Undercover police followed Beheshti and the other attackers for several weeks and saw them monitoring the publisher and trying to avoid detection by changing their clothes.
Beheshti, 41, and Abrar Mirza, 23, admitted conspiracy to commit arson, being reckless as to whether life was endangered. Abbas Taj, 30, was convicted of the same offence at Croydon Crown Court in May.
Mr Justice Rafferty, sitting at the Royal Courts of Justice, sentenced each of them to four and a half years in jail, saying: “If you choose to live in this country, you live by its rules.”
The judge described Mr Rynja as “a principled” man who had “exercised critical judgment on a literary work and stood up to be counted, knowing that publishing it put him at risk”.
Beheshti, unemployed, of Ilford; Taj, of Forest Gate; and Mirza, a mobile phone salesman of Walthamstow, all East London, planned to spend the night of the attack last September at the Regent’s Park Mosque as part of Ramadan. But shortly after they arrived at the mosque, they set out with “fire-making equipment” for the publisher’s home in Islington, North London.
Mr Rynja’s publishing company, Gibson Square Books, bought the rights to the novel after Random House dropped plans to publish it, fearing “acts of violence”. The American author had insisted that her book was respectful towards Islam and Mr Rynja said he felt that its publication was part of a liberal democracy.
Beheshti is a supporter of the convicted cleric Abu Hamza al-Masri, who is fighting extradition to the United States on terrorism charges, and took part in the demonstrations outside the Danish Embassy in London in 2006 over cartoons in overseas magazines.
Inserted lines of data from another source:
/-- R94: a response to a stale generation is discarded and counted, and its mark is cleared; one that matches nothing is
an unexpected completion, Type 7. -/
def Dev.lateOrUnexpected (q slot gen : Nat) (d : Dev) : Dev :=
  let t := d.tagSlot q slot
  if t.stale.contains gen then
    ((d.setTagSlot q slot { t with stale := t.stale.filter (· != gen) }).count Obj.lateDiscardCount 1).issueWaiting q
  else d.err { typ := 7, inst := q, unit := q }

/-! Resending after a DL_Down (R87). -/

/-- What happens to one message of the replay buffer after a DL_Down: sent again, or not. A BISnp, which R87 names neither as a
request nor as a response, is sent again, one forwarded for another device too (DESIGN CHOICE, log entry 100). -/
def keepAfterLoss (i : Item) : Bool :=
  isResponse i.msg.chan || i.msg.chan == .biSnp || (i.own.isSome && i.msg.sort != .atomic)

/-- A forwarded request, which R87 discards and counts. -/
def lostForward (i : Item) : Bool := !keepAfterLoss i && i.own.isNone

/-- Number a list of flits anew from the next sequence number. -/
def renumber (seq : Nat) : List LinkFlit → List LinkFlit
  | [] => []
  | f :: rest => { f with seq := seqAfter seq } :: renumber (seqAfter seq) rest

/-- R87: after DL_Up the messages to be kept go out again as new flits, in order; forwarded requests are discarded and
counted, and have completed for Customs barriers (Table 9.7). -/
def Dev.resendReplay (q : Nat) (d : Dev) : Dev :=
  let items := (d.quay q).replay.flatMap (·.items)
  let keep := ((d.quay q).replay.map fun f => { f with items := f.items.filter keepAfterLoss }).filter (fun f => f.items ≠ [])
  let fresh := renumber (d.quay q).txSeq keep
  let d := (d.count Obj.flushRequestDrops (items.filter lostForward).length).closeChecks (items.filter lostForward)
  (d.setQuay q fun k => { k with replay := fresh, replays := 0, txSeq := (fresh.getLast?.map (·.seq)).getD k.txSeq }).resend
    q fresh

/-- The atomic requests of the device's own that were in the buffer, by slot and generation: they end as timed out (R87). -/
def Dev.lostAtomics (d : Dev) (q : Nat) : List Orig :=
  let ids := ((d.quay q).replay.flatMap (·.items)).filterMap fun i => if i.msg.sort = .atomic then i.own else none
  d.net.orig.filter (fun o => o.quay == q && ids.contains (o.slot, o.gen))

/-! The route table and the fabric ID (R96 to R100). -/

/-- FABRIC_ID_WRITE (R96): only in Slipway. -/
def actFabricId : Act :=
  { check := fun _ _ d => if d.mode = 0 then Status.success else Status.wrongMode
    effect := fun _ v _ d => d.put Obj.fabricId v }

def execFabricIdWrite (c : Call) (v : Nat) (s : State) : Host.Outcome State Fault Refusal :=
  writeRow actFabricId c Obj.fabricId v s

/-- ROUTE_BLOCK_WRITE (R99): all 64 entries in one commit. -/
def actRouteBlock (k : Nat) : Act := storeAct (Obj.routeBlock k)
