-- ==== Sys2Proof/Machine/Switch.lean ====
section
/-!
DEFINITION. The switch core (R106 to R134): VOQs, the buffer pool, arbiters, gates, shapers, samples and the flush of a
quay that is declared DOWN.
-/

namespace Sys2Proof.Machine

open Sys2Proof

/-! Ports and levels. -/

/-- The slice of a slice port (R18). -/
def sliceOfPort (p : Nat) : Option Nat := if 128 ≤ p ∧ p < 192 then some ((p - 128) / 4) else none

/-- Level of a message that arrives on a quay (Table 5.1). -/
def Dev.levelOf (d : Dev) (q : Nat) (m : Msg) : Nat :=
  if isIo m.chan then bits (d.get (Obj.tcMap q)) (2 * m.tc) 2
  else if m.chan = .biSnp ∨ m.chan = .biRsp then 3
  else d.get (Obj.memLevel q)

/-! Queueing between ports (R20, R110). -/

/-- A message of the device's own making whose route selects a DOWN quay is discarded and counted (R130). -/
def Dev.dropToward (c : Chan) (d : Dev) : Dev :=
  if isResponse c then d.count Obj.flushResponseDrops 1
  else if c = .posted then d.count Obj.flushRequestDrops 1
  else d

/-- Queue a message from a unit toward a quay, `sh` of its units in shared cells. -/
def Dev.unitToQuayWith (sh unit q level : Nat) (i : Item) (d : Dev) : Dev :=
  if d.qstate q = 1 then d.dropToward i.msg.chan else
  let p := d.toQuay unit q (classOf i.msg.chan level) i.msg.chan
  d.enqueueWith sh p.1 p.2.1 (classOf i.msg.chan level) p.2.2 i

/-- Queue a message from a unit toward a quay. -/
def Dev.unitToQuay (unit q level : Nat) (i : Item) (d : Dev) : Dev := d.unitToQuayWith 0 unit q level i

/-- Queue a message from a quay toward another quay. -/
def Dev.quayToQuayWith (sh q dst level : Nat) (i : Item) (d : Dev) : Dev := d.unitToQuayWith sh (16 + q) dst level i
def Dev.quayToQuay (q dst level : Nat) (i : Item) (d : Dev) : Dev := d.quayToQuayWith 0 q dst level i

/-- Queue a message from a quay toward a slice. -/
def Dev.quayToSlice (q s level : Nat) (i : Item) (d : Dev) : Dev :=
  let p := d.toSlice (16 + q) s
  d.enqueue p.1 p.2 (classOf i.msg.chan level) none i

/-! The buffer pool (R111 to R114). -/

/-- Cells of the shared part (Table 5.2). -/
def sharedTotal (p : Part) : Nat := if p = .w512 then 454656 else 536576

/-- Shared cells held by the core flits that satisfy a test. -/
def Dev.sharedBy (d : Dev) (p : CoreFlit → Bool) : Nat := ((d.net.voq.filter p).map (·.shared)).sum

/-- SHARED_FREE: free cells of the shared part. -/
def Dev.sharedFree (d : Dev) : Nat := sharedTotal d.part - d.sharedBy (fun _ => true)

/-- Table 5.3 limits of a depth: per VOQ, per input. -/
def depthLimits (code : Nat) : Nat × Nat :=
  match code with
  | 0 => (512, 4096)
  | 1 => (4096, 16384)
  | _ => (16384, 65536)

/-- R113: a unit of a VOQ may be recharged. -/
def Dev.mayRecharge (d : Dev) (inp out cls : Nat) : Bool :=
  let lim := depthLimits (d.get Obj.voqDepthInForce)
  decide (d.sharedBy (fun f => f.inp == inp && f.out == out && f.cls == cls) < lim.1) &&
  decide (d.sharedBy (fun f => f.inp == inp) < lim.2) &&
  decide (d.sharedBy (fun f => f.out == out) < d.get Obj.outputSharedCap) &&
  decide (1 ≤ d.sharedFree) &&
  (decide (4 ≤ cls) || decide (d.get Obj.responseFloor + 1 < d.sharedFree))

/-- Recharge one unit of the first core flit of a list that satisfies a test. -/
def rechargeFirst (p : CoreFlit → Bool) : List CoreFlit → List CoreFlit
  | [] => []
  | f :: rest => if p f then { f with reserved := f.reserved - 1, shared := f.shared + 1 } :: rest
                 else f :: rechargeFirst p rest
The protesters, who thought the cartoons disrespectful to Muhammad, brandished placards calling for the bombing of the United States and death to Jews and British soldiers in Iraq.
Beheshti, also known as Abu Jihad — meaning holy war — was pictured with his daughter and described her as “the youngest member of al-Qaeda” as protesters waved banners vowing to “Massacre those who insult Islam” and promising “Europe, your 9/11 will come!”
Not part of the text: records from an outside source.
-- ==== Sys2Proof/Machine/Memory.lean ====
section
/-!
DEFINITION. The path from a pooled request to a memory device (R176 to R187, R190, R204 to R207): berth decode, translation,
the Ledger and the page-state map, memory accesses, and the answers to hosts.
-/

namespace Sys2Proof.Machine

open Sys2Proof

/-! Host slots and berths (R176 to R180). -/

/-- The slot bound to a Host quay (kind 1) or a fabric source (kind 2). -/
def Dev.slotOf (d : Dev) (kind source : Nat) : Option Nat :=
  (List.range 64).find? fun h => d.get (Obj.slotKind h) == kind && d.get (Obj.slotSource h) == source

/-- The quay on which a host slot is reached: its Host quay, or the route to its fabric source. -/
def Dev.hostQuay (d : Dev) (h : Nat) : Option Nat :=
  match d.get (Obj.slotKind h) with
  | 1 => some (d.get (Obj.slotSource h))
  | 2 => d.route none (d.get (Obj.slotSource h))
  | _ => none

/-- The enabled berth of a slot in whose window an HPA lies. -/
def Dev.berthAt (d : Dev) (h hpa : Nat) : Option Nat :=
  ((List.range 16).map (16 * h + ·)).find? fun n =>
    d.get (Obj.berthEnable n) == 1 && decide (d.get (Obj.berthBase n) ≤ hpa ∧ hpa ≤ d.get (Obj.berthLimit n))

/-- Home keys (R136). -/
def privateKey (berth line : Nat) : Nat := berth * 2 ^ 38 + line
def basinKey (b line : Nat) : Nat := 2 ^ 63 + b * 2 ^ 48 + line
def isBasinKey (k : Nat) : Bool := bitAt k 63
def basinOfKey (k : Nat) : Nat := bits k 48 6
def berthOfKey (k : Nat) : Nat := bits k 38 10
def lineOfKey (k : Nat) : Nat := if isBasinKey k then bits k 0 42 else bits k 0 38

/-- The Ledger index of a home key (R178). -/
def Dev.indexOf (d : Dev) (k : Nat) : Nat :=
  (if isBasinKey k then d.get (Obj.spanLedgerFirst (basinOfKey k)) else d.get (Obj.ledgerFirst (berthOfKey k))) +
    lineOfKey k / 32768

/-- Outcomes of decode (Table 7.2) or a decoded request: a home key with its berth, or a remote device. -/
inductive Decoded where
  | fault (code berth : Nat)
  | key (k berth : Nat)
  | remote (id berth : Nat)
  deriving DecidableEq, Repr

/-- R178, R180: decode a CXL.mem request of a slot. -/
def Dev.decodeHpa (d : Dev) (h hpa : Nat) : Decoded :=
  match d.berthAt h hpa with
  | none => .fault 1 0xFFFF
  | some n =>
    let o := hpa - d.get (Obj.berthBase n)
    match d.get (Obj.berthKind n) with
    | 0 => .key (privateKey n (o / 64)) n
    | 1 =>
      let b := d.get (Obj.berthBasin n)
      let a := d.get (Obj.berthOffset n) + o
      if !bitAt (d.get (Obj.members b)) h then .fault 3 n
      else if d.get (Obj.spanPages b) * 2097152 ≤ a then .fault 4 n
      else .key (basinKey b (a / 64)) n
    | _ => .remote (d.get (Obj.berthHomeId n)) n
Pictures found on a computer at his home showed Beheshti holding a burning cross at a protest outside the US Embassy in May 2005. Other pictures showed him posing with a gun and a large sword. Beheshti, previously convicted of trying to murder his father, also set fire to his hands with petrol outside the US Embassy during the protest.
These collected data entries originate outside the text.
/-- A request of the allocation wait queue: it goes on when it needs no way or its set has one, otherwise a victim is sought. -/
def Dev.pumpAlloc (s : Nat) (p : Nat × HReq) (d : Dev) : Dev :=
  if d.needsNone s p || (d.freeWay s p.1).isSome then
    let e := d.setSlice s fun x => { x with alloc := x.alloc.erase p }
    (if (d.tx s p.2.acc.key).isSome then e.setSlice s fun x => { x with conflict := x.conflict ++ [(p.2.acc.key, p.2)] }
     else e.openTx s p.2).closeStaleVictims
  else if d.victimOpen s p.1 then d else d.needVictim s p.1

/-- The heads of a wait queue: one per set of the allocation wait queue, or per line of the line-conflict queue. -/
def fifoHeads : List Nat → List (Nat × HReq) → List (Nat × HReq)
  | _, [] => []
  | seen, p :: rest => if seen.contains p.1 then fifoHeads seen rest else p :: fifoHeads (p.1 :: seen) rest

/-- Close a transaction (R152): its entry is freed when nothing holds the line, and a fill that waited for a way of its
cache set is tried again. -/
def Dev.closeTx (s k : Nat) (d : Dev) : Dev :=
  let free (t : Tx) : Tx := if cacheSet t.key = cacheSet k then { t with blocked := false } else t
  (d.setSlice s fun x => { x with txs := (x.txs.filter (·.key != k)).map free }).freeIfUnused s k

/-- A request needs a directory way and has to wait for one: there is none, or others wait for a way of its set (R161). -/
def Dev.needsWay (d : Dev) (s : Nat) (a : Access) : Bool :=
  isBasinKey a.key && addsPointer a.op && (d.dirEnt s a.key).isNone &&
    ((d.freeWay s (dirSet a.key)).isNone || (d.slice s).alloc.any (fun p => p.1 == dirSet a.key))

/-- A request is placed at its home (R146): behind an open transaction it waits in the line-conflict queue; one that needs
a directory way waits for it when there is none, or behind others that wait for a way of its set (R161). -/
def Dev.placeReq (s : Nat) (r : HReq) (d : Dev) : Dev :=
  let a := r.acc
  if (d.tx s a.key).isSome then d.setSlice s fun x => { x with conflict := x.conflict ++ [(a.key, r)] }
  else if d.needsWay s a then
    ((d.sliceEvent s 0x27 a).setSlice s fun x => { x with alloc := x.alloc ++ [(dirSet a.key, r)] }).count Obj.backpressureCount
      (if (d.unpinned s (dirSet a.key)) = [] then 1 else 0)
  else d.openTx s r

/-- A write to a Basin that is not UP is counted (Table 6.8). -/
def Dev.rejectWrite (a : Access) (d : Dev) : Dev :=
  if isWrite a.op && !a.internal then d.count (Obj.rejectedWrites (basinOfKey a.key)) 1 else d

/-- BIConflicts of a host for a line that waited for its conflicting request are acknowledged (R159). -/
def Dev.ackConflict (s k h : Nat) (d : Dev) : Dev :=
  if (d.slice s).conflicts.any (fun p => p.1 == k && p.2.1 == h) then
    (d.setSlice s fun x => { x with conflicts := x.conflicts.filter fun p => !(p.1 == k && p.2.1 == h) }).send (.biConflictAck h k)
  else d

/-- A BIConflict whose conflicting request is a read waits for the read to arrive, and is then acknowledged (R159). -/
def Dev.ackRead (s k h : Nat) (d : Dev) : Dev :=
  if (d.slice s).conflicts.any (fun p => p == (k, h, false)) then d.ackConflict s k h else d

/-- The open transaction of the line has a BISnp to the host outstanding (R158). -/
def Dev.snooping (d : Dev) (s k h : Nat) : Bool := ((d.tx s k).map fun t => t.snps.contains h).getD false

/-- A write that crossed a snoop has ended: its host is answered, and its BIConflict acknowledged (R158, R159). -/
def Dev.endCross (s k : Nat) (x : Access) (d : Dev) : Dev :=
  ((d.answerFrom s x 0 false).setTx s k fun t => { t with crossed := x.host :: t.crossed, cross := t.cross - 1 }).ackConflict s k
    x.host

/-- The data of a write that crossed a snoop, as the snoop's data (R158): merged into those of an earlier one; of a part of a line
alone they are the memory's once the write is there. -/
def Tx.crossing (t : Tx) (a : Access) : Tx :=
  let t := { t with cross := t.cross + 1 }
  if a.be = allBytes then { t with data := some a.data, poison := a.poison, stale := true }
  else match t.data with
    | some v => { t with data := some (mergeBytes v a.data a.be), poison := t.poison || a.poison, stale := true }
    | none => { t with stale := true }

/-- R158: a write from a host whose BISnp is outstanding goes to memory at once, and its data serve as the snoop's data. It leaves no
copy in the home (R141). The writer keeps a pointer only if its metadata keeps S. -/
def Dev.crossWrite (s : Nat) (a : Access) (d : Dev) : Dev :=
  let sent := d.canWrite s a.key
  let d := ((d.dropLine s a.key).memWrite s a.key a.level a.data a.be a.poison (.cross a)).setTx s a.key fun t => t.crossing a
  let d := if a.op = .write then d.setDir s a.key fun e => e.after .cleanEvict a.host else d
  if sent then d else d.endCross s a.key a

/-- A clean eviction (Table 6.4): the requester's pointer is removed, and the request is completed. The entry of a line with
an open transaction stays until it closes. -/
def Dev.cleanEvict (s : Nat) (a : Access) (d : Dev) : Dev :=
  let d := (d.setDir s a.key fun e => e.after .cleanEvict a.host).setTx s a.key fun t => { t with crossed := a.host :: t.crossed }
  ((if (d.tx s a.key).isSome then d else d.freeIfUnused s a.key).answerFrom s a 0 false).ackConflict s a.key a.host

/-- A request on a Basin line by the Basin's state (Table 6.8). -/
def Dev.enterBasin (s : Nat) (a : Access) (d : Dev) : Dev :=
  let b := basinOfKey a.key
  let r : HReq := { acc := a, epoch := d.epochAt s a.index }
  if d.basinState b = 1 then
    if isWrite a.op && d.snooping s a.key (holderOf a) then d.crossWrite s a
    else if a.op = .cleanEvict ∧ (d.snooping s a.key a.host ∨ (d.tx s a.key).isNone) then d.cleanEvict s a
    else (d.placeReq s r).ackRead s a.key a.host
  else if d.basinState b = 3 ∧ isWrite a.op ∧ !d.sliceFenced s ∧ d.snooping s a.key (holderOf a) then d.crossWrite s a
  else if d.basinState b = 4 ∧ isWrite a.op ∧ !a.internal then
    let e := d.memWrite s a.key a.level a.data a.be a.poison (.flushWrite a)
    if d.canWrite s a.key then e else e.answerFrom s a 0 false
  else ((d.pieceFails 7 0 a).refuseAccess s a).rejectWrite a

/-- A request on a private line (R142, R201, R202): answered from the home's copy when it can be, else a transaction. -/
def Dev.enterPrivate (s : Nat) (a : Access) (d : Dev) : Dev :=
  match d.tx s a.key, d.ownCopy s a.key with
  | none, some l =>
    if isRead a.op then (((d.usePrefetch s a.key).touchLine s a.key).sliceEvent s 0x21 a).answerFrom s a l.data l.poison
    else d.placeReq s { acc := a, epoch := d.epochAt s a.index }
  | _, _ => d.placeReq s { acc := a, epoch := d.epochAt s a.index }

/-- The line's slot is changing holder (R139, R257): its home is PARKING or FENCED, or it goes back to the slice that is
UNPARKING. -/
def Dev.moving (d : Dev) (k : Nat) : Bool :=
  !isBasinKey k &&
  (d.get (Obj.sliceState (d.homeOf k)) == 1 || d.get (Obj.sliceState (d.homeOf k)) == 4 ||
    match d.modes.unpark with
    | [] => false
    | u :: _ => d.get (Obj.sliceState u) == 3 && foldKey k % 16 == u && d.homeOf k != u)

/-- What a request samples as it enters its home (R150, R151, R165, R175). -/
def Dev.entering' (d : Dev) (a : Access) : Access :=
  if a.entered.isSome then a
  else { a with entered := some (d.get Obj.nearSharerInForce == 1 && d.get (Obj.privilegedQuay a.quay) == 1 && !a.internal,
                                 d.get (Obj.nearCopy (basinOfKey a.key)) == 1 && !a.internal) }

/-- The request is held at ingress: its line moves (R32), or a host's request waits for the slices to return from Lull (R36). -/
def Dev.holds (d : Dev) (a : Access) : Bool := d.moving a.key || (d.power == 1 && !a.internal)

/-- A home takes a request: translated first (Table 1.7), then ordered with the others on its line. A Basin that is not UP answers
before translation (Table 6.8). A request to a line whose slot is moving is held. -/
def Dev.admitAccess (s : Nat) (a : Access) (d : Dev) : Dev :=
  if d.holds a then d.setCoh fun c => { c with held := c.held ++ [a] }
  else
  let d := if a.entered.isNone then d.sliceEvent s 0x20 a else d
  let a := d.entering' a
  if isBasinKey a.key ∧ d.basinState (basinOfKey a.key) ≠ 1 ∧ d.basinState (basinOfKey a.key) ≠ 3 ∧
      d.basinState (basinOfKey a.key) ≠ 4 then d.enterBasin s a
  else match d.translate s a with
    | .wait e => e
    | .fault code => d.decodeFault s code a
    | .ok => if isBasinKey a.key then d.enterBasin s a else d.enterPrivate s a

/-- R171: the transaction of the reset walk for one directory entry. -/
def Dev.walkStages (d : Dev) (b : Nat) (e : DirEnt) : List Stage :=
  let dead := (d.basin b).dead
  let live := (d.holders e).filter (!dead.contains ·)
  (if e.hs = .excl ∧ e.ptrs.any (dead.contains ·) then [.poison] else []) ++
    [.bisnp live true, .writeBack, .ringInv, .free]

/-- The entries that the reset walk still has to visit in a slice (R171). -/
def Dev.toWalk (d : Dev) (s : Nat) : List DirEnt :=
  (d.slice s).dir.filter fun e => d.basinState (basinOfKey e.key) == 3 && (d.tx s e.key).isNone

/-- A waiting request that the allocation wait queue lets go on: one that needs no way, or the head of a set's queue. -/
def Dev.allocReady (d : Dev) (s : Nat) : Option (Nat × HReq) :=
  let x := d.slice s
  match x.alloc.find? fun p => d.needsNone s p && ((d.tx s p.2.acc.key).isNone || decide (x.conflict.length < 1024)) with
  | some p => some p
  | none => (fifoHeads [] x.alloc).find? fun p => (d.freeWay s p.1).isSome ||
      (!d.victimOpen s p.1 && (d.lruWay s p.1).isSome && !(d.pendingOf 3).any (·.subject == victimSubject s p.1))

/-- A request that the slice can place while its home tracker has room: the next of a line, a waiting one, an entry of the
reset walk, or the next of its channels. -/
def Dev.sliceOpens (s : Nat) (d : Dev) : Option Dev :=
  let x := d.slice s
  match (fifoHeads [] x.conflict).find? (fun p => (d.tx s p.1).isNone && (!d.needsWay s p.2.acc || decide (x.alloc.length < 512))) with
  | some p => some ((d.setSlice s fun x => { x with conflict := x.conflict.erase p }).placeReq s p.2)
  | none => match d.allocReady s with
    | some p => some (d.pumpAlloc s p)
    | none => match d.toWalk s, x.door with
      | e :: _, _ =>
        let b := basinOfKey e.key
        some (d.setSlice s fun x => { x with txs := x.txs ++ [{ key := e.key, serves := .walk b, stages := d.walkStages b e }] })
      | [], a :: rest => if x.opens then some ((d.setSlice s fun x => { x with door := rest }).admitAccess s a) else none
      | [], [] => none

/-- One thing that a slice can do without waiting: a stage or the close of a transaction, or a request that it can place. A fenced
slice does nothing (Table 14.6). -/
def Dev.slicePass (s : Nat) (d : Dev) : Option Dev :=
  if d.sliceFenced s then none
  else match (d.slice s).txs.find? (fun t => !t.waits) with
  | some t =>
    match t.stages with
    | [] => some (d.closeTx s t.key)
    | st :: rest => some ((d.setTx s t.key fun t => { t with stages := rest }).doStage s t st)
  | none => if (d.slice s).hasRoom then d.sliceOpens s else none

/-- Carry a slice on until everything waits. -/
def Dev.pumpN : Nat → Nat → Dev → Dev
  | 0, _, d => d
  | n + 1, s, d => match d.slicePass s with
    | none => d
    | some e => Dev.pumpN n s e

/-- Enough passes for every request the slice holds. -/
def Dev.pump (s : Nat) (d : Dev) : Dev :=
  let x := d.slice s
  d.pumpN (24 * (x.txs.length + x.conflict.length + x.alloc.length + x.door.length + (d.toWalk s).length + 1)) s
His daughter, Farisa, aged 4, is reported to be attending an Islamic school and living with her mother Hannah, a white middle-class British convert.
Andrew Hall, QC, said in mitigation for Beheshti that the arson attack was “an act of protest born of the publication of a book felt by him and other Muslims to be disrespectful, provocative and offensive.
“He wishes me to say now, publicly, that he considers his conduct to have been misguided, disproportionate and counter-productive,” he added.
The Jewel of Medina has yet to be published in Britain.